Splunk Mission Control acts on data ‘at machine speed’

Machine speed response

The company points out one core truth and says that as the volume of security-relevant data continues to grow, so will the importance of technologies that can automate and respond to that data in real-time.

So… the mission is: detection, defence and action on threats at machine speed.

New product announcements include Splunk Enterprise Security (ES) 6.0 as the latest version of Splunk’s flagship security offering. Splunk ES is a security information and event management (SIEM) platform that now benefits from improved asset and identity framework enhancements.

Splunk User Behavior Analytics (UBA) 5.0 is described as a product that enables security teams to build advanced, customized Machine Learning (ML) models for baselining and tracking deviations, based on their security environment and use cases.

Splunk Phantom 4.6 is the company’s security orchestration, automation and response (SOAR) product and it now come to the mobile phone.

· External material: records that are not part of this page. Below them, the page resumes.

/-- `FX65` loads `V[0]..V[X]` from I upwards; registers above `X`, I and memory are unchanged (R135; wrap D6; I
unchanged D12). -/
def Obligations.LoadRegisterBlock : Prop :=
  ∀ (s : State) (x : Nib),
    ∃ t, exec (.ldRegs x) s = .next t ∧ t = { s with v := t.v } ∧
      (∀ r : Nib, r ≤ x → t.getV r = memRead s.cfg s.mem ((s.idx.toNat + r.toNat) % 4096)) ∧
      ∀ r : Nib, x < r → t.getV r = s.getV r

/-- `FX55` then `FX65` with the same `X` gives back the whole state but for the bytes stored (R136, the round-trip
property; I unchanged D12). -/
def Obligations.StoreThenLoadRoundTrip : Prop :=
  ∀ (s : State) (x : Nib),
    ∃ t u, exec (.stRegs x) s = .next t ∧ exec (.ldRegs x) t = .next u ∧ u = t ∧ u.v = s.v

/-- What a cell holds once bytes have been stored from the base address upwards, addresses modulo 4096 (R55; the wrap is
D6): the byte stored there, or else what it held. -/
def cellAfterStore (s : State) (base : Nat) (bytes : List Byte) (a : Nat) : Byte :=
  (bytes[(a + 4096 - base % 4096) % 4096]?).getD (memRead s.cfg s.mem a)

/-- Every store is seen by the very next fetch (R60): after `FX33` or `FX55`, whatever X, I and PC are, the cycle that
follows executes the word that the two cells at PC hold with the stored bytes in them (one, both or neither of the two);
a word that is no instruction is passed over with its report. The fetch wraps by D5 (notes/assumptions/8.md), the store
by D6 (notes/assumptions/14.md); the report's form is D21. -/
def Obligations.StoreSeenByNextFetch : Prop :=
  ∀ (s t : State) (x : Nib) (store : Instr) (bytes : List Byte) (w : Word) (k : Nat) (e : Rat),
    (store = .stRegs x ∧ bytes = (List.range (x.toNat + 1)).map (fun r => s.getV (BitVec.ofNat 4 r))) ∨
      (store = .ldB x ∧ bytes = [BitVec.ofNat 8 ((s.getV x).toNat / 100),
        BitVec.ofNat 8 ((s.getV x).toNat / 10 % 10), BitVec.ofNat 8 ((s.getV x).toNat % 10)]) →
    exec store s = .next t → t.activity = .cycles (k + 1) e → t.wait = none →
    w = cellAfterStore s s.idx.toNat bytes (s.pc.toNat % 4096) ++
      cellAfterStore s s.idx.toNat bytes ((s.pc.toNat + 1) % 4096) →
    (∀ i, decodeWord w = some i →
      step t = exec i { t with pc := (s.pc + 2) &&& 0xFFF#16, activity := .cycles k e }) ∧
    (decodeWord w = none →
      ∃ (u : State) (pc0 : Word), step t = .next u ∧
        u = { t with
          pc := (s.pc + 2) &&& 0xFFF#16, activity := .cycles k e, err := t.err ||| 0b0001, output := u.output } ∧
        pc0.toNat = s.pc.toNat % 4096 ∧
        u.output = { t.output with reports := t.output.reports ++ [.badop pc0 w] })

/-! ### Display -/

/-- `00E0`: all 2048 bits are 0; VF and all else unchanged (R150). -/
def Obligations.ClearDisplay : Prop :=
  ∀ s : State,
    ∃ t, exec .cls s = .next t ∧ t = { s with fb := t.fb } ∧ ∀ y x, t.pixel y x = false

/-- The sprite bit that falls on row y, column x for a sprite of n rows at (ox, oy): the pixel's row and column inside
the sprite, modulo the screen, and the bit 7 - column of the byte at `(I + row) & 0xFFF` (R151; bit order D24). -/
def spriteBit (s : State) (ox oy n : Nat) (y : Fin 32) (x : Fin 64) : Bool :=
  decide ((y.val + 32 - oy) % 32 < n) && decide ((x.val + 64 - ox) % 64 < 8) &&
    (memRead s.cfg s.mem ((s.idx.toNat + (y.val + 32 - oy) % 32) % 4096)).getLsbD (7 - (x.val + 64 - ox) % 64)

/-- `DXYN`: every pixel is XORed with the sprite bit that falls on it, with wraparound on both axes; VF is 1 iff some lit
pixel was turned off; nothing else changes (R151; bit order D24; N = 0 and X or Y = 15: D25; address wrap D6; I unchanged D12). -/
def Obligations.DrawXorsSprite : Prop :=
  ∀ (s : State) (x y n : Nib),
    ∃ t, exec (.drw x y n) s = .next t ∧ t = { s with v := t.v, fb := t.fb } ∧
      (∀ py px, t.pixel py px =
        (s.pixel py px ^^ spriteBit s ((s.getV x).toNat % 64) ((s.getV y).toNat % 32) n.toNat py px)) ∧
      (t.getV 15#4 = 1 ∨ t.getV 15#4 = 0) ∧
      (t.getV 15#4 = 1 ↔ ∃ py px, s.pixel py px = true ∧
        spriteBit s ((s.getV x).toNat % 64) ((s.getV y).toNat % 32) n.toNat py px = true) ∧
      ∀ r, r ≠ 15#4 → t.getV r = s.getV r

/-- The same `DXYN` twice, at the same coordinates, restores the framebuffer; after the second draw VF is 1 iff the
first left a pixel of the sprite lit (R152, C5). -/
def Obligations.DrawTwiceRestores : Prop :=
  ∀ (s t u : State) (x y n : Nib),
    exec (.drw x y n) s = .next t → exec (.drw x y n) t = .next u →
    (t.getV x).toNat % 64 = (s.getV x).toNat % 64 → (t.getV y).toNat % 32 = (s.getV y).toNat % 32 →
    u.fb = s.fb ∧
      (u.getV 15#4 = 1 ↔ ∃ py px, t.pixel py px = true ∧
        spriteBit s ((s.getV x).toNat % 64) ((s.getV y).toNat % 32) n.toNat py px = true)

/-! ### Keys -/

/-- `EX9E` and `EXA1` test the key of the low nibble of `V[X]` (R160, R161; the wrap at 0xFFF is D5). -/
def Obligations.SkipsOnKey : Prop :=
  ∀ (s : State) (x k : Nib), k.toNat = (s.getV x).toNat % 16 →
    (∃ t, exec (.skp x) s = .next t ∧ t = { s with pc := t.pc } ∧
      t.pc.toNat = (if s.key k = true then (s.pc.toNat + 2) % 4096 else s.pc.toNat)) ∧
    (∃ t, exec (.sknp x) s = .next t ∧ t = { s with pc := t.pc } ∧
      t.pc.toNat = (if s.key k = true then s.pc.toNat else (s.pc.toNat + 2) % 4096))

/-- `FX0A` enters the key-wait state for `X`, whatever keys are held, and changes nothing else: PC stays past it (R162;
a held key does not satisfy the wait: D23). -/
def Obligations.WaitForKey : Prop :=
  ∀ (s : State) (x : Nib),
    ∃ t, exec (.ldVxK x) s = .next t ∧ t = { s with wait := t.wait } ∧ t.wait = some x

/-- `SET_KEY` with a valid index: the key takes the new state; a press resolves a pending wait, writing the key's number
into the waiting register; a release never does (R163, R164; what counts as a press is D23). -/
def Obligations.SetKeyTransitions : Prop :=
  ∀ (s : State) (k : Nib) (pressed : Bool) (rest : List HostOp),
    s.activity = .idle → s.inbox = .setKey (k.toNat : Int) pressed :: rest →
    ∃ t, step s = .next t ∧
      t = { s with keys := t.keys, v := t.v, wait := t.wait, inbox := rest, output := .empty } ∧
      t.key k = pressed ∧ (∀ j, j ≠ k → t.key j = s.key j) ∧
      (∀ r, s.wait = some r → pressed = true →
        (t.getV r).toNat = k.toNat ∧ (∀ q, q ≠ r → t.getV q = s.getV q) ∧ t.wait = none) ∧
      (s.wait = none ∨ pressed = false → t.v = s.v ∧ t.wait = s.wait)

/-! ### Timers and pacing -/

/-- `FX07` reads DT, `FX15` writes DT, `FX18` writes ST; ACC is untouched (R175 to R177; which does what is D32). -/
def Obligations.TimerRegisters : Prop :=
  ∀ (s : State) (x : Nib),
    (∃ t, exec (.ldVxDt x) s = .next t ∧ t = { s with v := t.v } ∧
      t.getV x = s.dt ∧ ∀ r, r ≠ x → t.getV r = s.getV r) ∧
    (∃ t, exec (.ldDtVx x) s = .next t ∧ t = { s with dt := t.dt } ∧ t.dt = s.getV x) ∧
    (∃ t, exec (.ldStVx x) s = .next t ∧ t = { s with st := t.st } ∧ t.st = s.getV x)

/-- One turn of the tick loop: at 50/3 ms or more both timers count down, floored at zero, and the interval is taken
off ACC; below it the `ADVANCE` is over (R178, R180; one floor each D35, exact time D2). -/
def Obligations.TickTurn : Prop :=
  ∀ s : State, s.activity = .ticks →
    (50 / 3 ≤ s.acc → ∃ t, step s = .next t ∧ t = { s with dt := t.dt, st := t.st, acc := t.acc } ∧
      t.dt.toNat = s.dt.toNat - 1 ∧ t.st.toNat = s.st.toNat - 1 ∧ t.acc = s.acc - 50 / 3) ∧
    (s.acc < 50 / 3 → step s = .next { s with activity := .idle })

/-- `ADVANCE` on a loaded core starts max(1, floor(e * CLOCK_HZ / 1000)) cycle attempts; without a ROM it does nothing,
not even to ACC (R180; exact time D2, e at most 0: D29). -/
def Obligations.AdvanceStarts : Prop :=
  ∀ (s : State) (e : Rat) (rest : List HostOp), 0 ≤ e → s.activity = .idle → s.inbox = .advance e :: rest →
    (s.romLoaded = true →
      ∃ (t : State) (n : Nat), step s = .next t ∧
        t = { s with activity := .cycles n e, inbox := rest, output := .empty } ∧
        1 ≤ n ∧ (n : Rat) ≤ max 1 (e * s.cfg.clockHz / 1000) ∧ e * s.cfg.clockHz / 1000 < n + 1) ∧
    (s.romLoaded = false → step s = .next { s with inbox := rest, output := .empty })

/-- The micro-steps of an `ADVANCE`, run one by one, end in the state that R180's program computes as one operation: all
cycle attempts, then all ticks (R180; the order is D3). -/
def Obligations.AdvanceStepsRefineTheCall : Prop :=
  ∀ (s : State) (e : Rat) (rest : List HostOp), s.activity = .idle → s.inbox = .advance e :: rest →
    ∃ (n : Nat) (t : State), advance e { s with inbox := rest, output := .empty } = .next t ∧
      Host.Core.run Sys2Proof.core n s = .next t

/-- On a waiting core an `ADVANCE` executes no instruction and the timers still tick: floor((ACC + e) / (50/3)) times,
the rest staying in ACC (R165, R180, R181, R217). -/
def Obligations.SuspendedAdvanceOnlyTicks : Prop :=
  ∀ (s : State) (e : Rat) (r : Nib), s.romLoaded = true → s.wait = some r → 0 ≤ s.acc → 0 ≤ e →
    ∃ (t : State) (n : Nat), advance e s = .next t ∧ t = { s with dt := t.dt, st := t.st, acc := t.acc } ∧
      t.dt.toNat = s.dt.toNat - n ∧ t.st.toNat = s.st.toNat - n ∧
      t.acc = s.acc + e - n * (50 / 3) ∧ 0 ≤ t.acc ∧ t.acc < 50 / 3

/-- The timers do not depend on how elapsed time is split into calls: on a waiting core two `ADVANCE` calls end in the
very state of one call with their sum (R182). -/
def Obligations.TimerRateIndependentOfCalls : Prop :=
  ∀ (s : State) (e₁ e₂ : Rat) (r : Nib), s.romLoaded = true → s.wait = some r → 0 ≤ s.acc →
    0 ≤ e₁ → 0 ≤ e₂ →
    ∃ t u, advance e₁ s = .next t ∧ advance e₂ t = .next u ∧ advance (e₁ + e₂) s = .next u

/-! ### The host -/

/-- Negative elapsed time is treated as zero; a key index outside 0..15 changes nothing and reports nothing (R206). -/
def Obligations.InvalidHostInputIgnored : Prop :=
  (∀ (s : State) (e : Rat) (rest : List HostOp), e < 0 → s.activity = .idle →
    step { s with inbox := .advance e :: rest } = step { s with inbox := .advance 0 :: rest }) ∧
  (∀ (s : State) (k : Int) (p : Bool) (rest : List HostOp), k < 0 ∨ 15 < k → s.activity = .idle →
    step { s with inbox := .setKey k p :: rest } = .next { s with inbox := rest, output := .empty })
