-- ==== Sys2Proof/Tests/Slice0.lean ====
section
/-! SUPPORT. Tests: ill-formed terms, words written out bit by bit from R75, one-step vectors of spec/95_test_vectors.md
(section and number in each comment), and for every statement with hypotheses a state that meets them. -/

namespace Sys2Proof.Tests

open Sys2Proof Sys2Proof.Machine

/-! ### Well-formedness -/

/-- R74: the row `0NNN` excludes 00E0 and 00EE; the neighbours on both sides are in it. -/
theorem test_wf_refuses_sys_00E0_00EE :
    (Instr.sys 0x0E0).wf = false ∧ (Instr.sys 0x0EE).wf = false ∧ (Instr.sys 0x0DF).wf = true ∧
    (Instr.sys 0x0E1).wf = true ∧ (Instr.sys 0x0ED).wf = true ∧ (Instr.sys 0x0EF).wf = true := by decide

/-- R73: any other term is well-formed, at the largest values of its fields. -/
theorem test_wf_accepts_the_rest :
    Instr.cls.wf = true ∧ Instr.ret.wf = true ∧ (Instr.jp 0xFFF).wf = true ∧ (Instr.drw 15 15 15).wf = true ∧
    (Instr.ldRegs 15).wf = true := by decide

/-! ### Decoding: each word is the row's pattern (R75) written out in bits -/

theorem test_decode_control :
    decodeWord 0b0000000011100000 = some .cls ∧ decodeWord 0b0000000011101110 = some .ret ∧
    decodeWord 0b0000000100100011 = some (.sys 0x123) ∧ decodeWord 0b0001101010111100 = some (.jp 0xABC) ∧
    decodeWord 0b0010001101000101 = some (.call 0x345) ∧ decodeWord 0b1011001100000100 = some (.jpV0 0x304) := by
  decide

theorem test_decode_skips :
    decodeWord 0b0011001101000010 = some (.seImm 3 0x42) ∧ decodeWord 0b0100001101000010 = some (.sneImm 3 0x42) ∧
    decodeWord 0b0101000100100000 = some (.seReg 1 2) ∧ decodeWord 0b1001000100100000 = some (.sneReg 1 2) ∧
    decodeWord 0b1110001010011110 = some (.skp 2) ∧ decodeWord 0b1110001010100001 = some (.sknp 2) := by
  decide

theorem test_decode_immediate :
    decodeWord 0b0110101001111111 = some (.ldImm 10 0x7F) ∧ decodeWord 0b0111001000000001 = some (.addImm 2 0x01) ∧
    decodeWord 0b1100001100001111 = some (.rnd 3 0x0F) := by
  decide

theorem test_decode_class8 :
    decodeWord 0b1000101010110000 = some (.ldReg 10 11) ∧ decodeWord 0b1000000100100001 = some (.orReg 1 2) ∧
    decodeWord 0b1000000100100010 = some (.andReg 1 2) ∧ decodeWord 0b1000000100100011 = some (.xorReg 1 2) ∧
    decodeWord 0b1000000100100100 = some (.addReg 1 2) ∧ decodeWord 0b1000000100100101 = some (.sub 1 2) ∧
    decodeWord 0b1000000100100110 = some (.shr 1 2) ∧ decodeWord 0b1000000100100111 = some (.subn 1 2) ∧
    decodeWord 0b1000000100101110 = some (.shl 1 2) := by
  decide

theorem test_decode_index_and_display :
    decodeWord 0b1010000100100011 = some (.ldI 0x123) ∧ decodeWord 0b1101000000010010 = some (.drw 0 1 2) := by
  decide

theorem test_decode_classF :
    decodeWord 0b1111001100000111 = some (.ldVxDt 3) ∧ decodeWord 0b1111101000001010 = some (.ldVxK 10) ∧
    decodeWord 0b1111001100010101 = some (.ldDtVx 3) ∧ decodeWord 0b1111001100011000 = some (.ldStVx 3) ∧
    decodeWord 0b1111001000011110 = some (.addI 2) ∧ decodeWord 0b1111010000101001 = some (.ldF 4) ∧
    decodeWord 0b1111000000110011 = some (.ldB 0) ∧ decodeWord 0b1111001001010101 = some (.stRegs 2) ∧
    decodeWord 0b1111001001100101 = some (.ldRegs 2) := by
  decide

/-- 95 section 2.1, vector 22: the unrecognised words that are no `0NNN`. -/
theorem test_decode_unrecognised :
    [0x5121, 0x8128, 0x812F, 0x9ABC, 0xE000, 0xE09F, 0xF000, 0xF175, 0xFFFF].map decodeWord =
      List.replicate 9 none := by decide

/-- R70, R53: high byte first; one byte alone is no instruction. -/
theorem test_decode_bytes :
    decodeBytes [0x6A, 0x7F, 0x12] = .ok (.ldImm 10 0x7F, [0x12]) ∧ decodeBytes [0x6A] = .error .tooShort ∧
    decodeBytes [0x51, 0x21] = .error (.unrecognised 0x5121) := by
  refine ⟨rfl, rfl, rfl⟩

theorem test_encode_bytes : encodeBytes (.ldImm 10 0x7F) = [0x6A, 0x7F] := by decide

theorem test_table_word : decodeTableWord 16 0x8124 = some (.addReg 1 2) ∧ decodeTableWord 16 0x5121 = none := by
  decide

/-- R79, and the assembly columns of programs P1, P2, P3 and P4 of section 3. -/
theorem test_text :
    [0x6005, 0x8104, 0x70FF, 0x3000, 0x120C].map (fun w => (decodeWord w).map Instr.text) =
      [some "LD V0, 0x05", some "ADD V1, V0", some "ADD V0, 0xFF", some "SE V0, 0x00", some "JP 0x20C"] ∧
    [0xA300, 0xF265, 0xF033, 0xD012, 0xFA0A, 0xFA15, 0x8126].map (fun w => (decodeWord w).map Instr.text) =
      [some "LD I, 0x300", some "LD V2, [I]", some "LD B, V0", some "DRW V0, V1, 2", some "LD VA, K",
        some "LD DT, VA", some "SHR V1"] := by
  decide +kernel

/-! ### One-step vectors -/

/-- What one step leaves, seen through `f`. -/
def after {α : Type} (r : Result) (f : State → α) : Option α :=
  match r with
  | .next t => some (f t)
  | .fault _ => none
  | .refused _ => none

/-- One step that fetches and runs the word `w`. -/
def run1 (w : Nat) (s : State) : Result := step (s.withFetchWord 16 w)

/-- The state after `LOAD` with some registers set. -/
def withRegs (l : List (Nib × Byte)) : State := l.foldl (fun s p => s.setV p.1 p.2) State.reset

/-- 2.1 #1. -/
theorem test_jp : after (run1 0x1ABC State.reset) (·.pc) = some 0xABC := by decide

/-- 2.1 #3. -/
theorem test_call :
    after (run1 0x2210 State.reset) (fun t => (t.sp, t.slot 1, t.pc)) = some (1, 0x202, 0x210) := by decide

“Phantom on Splunk Mobile allows customers to automate repetitive, manual tasks from the palm of their hand, enabling analysts to focus on mission-critical security threats that fuel security operations. Splunk Phantom 4.6 also introduces new open source integration apps, giving developers easy access to Phantom’s source code to extend SOAR to the unique needs of every individual SOC,” said the company, in a press statement.

Splunk has also announced several new security apps and updates to Splunk ES Content Update, which delivers pre-packaged Security Content to Splunk ES customers. Updates include Splunk Analytics Story Preview, a new Splunkbase app; Cloud Infrastructure Security, new security content which analyses cloud infrastructure environments; and new open source content, including over 30 new open sourced apps for Splunk Phantom.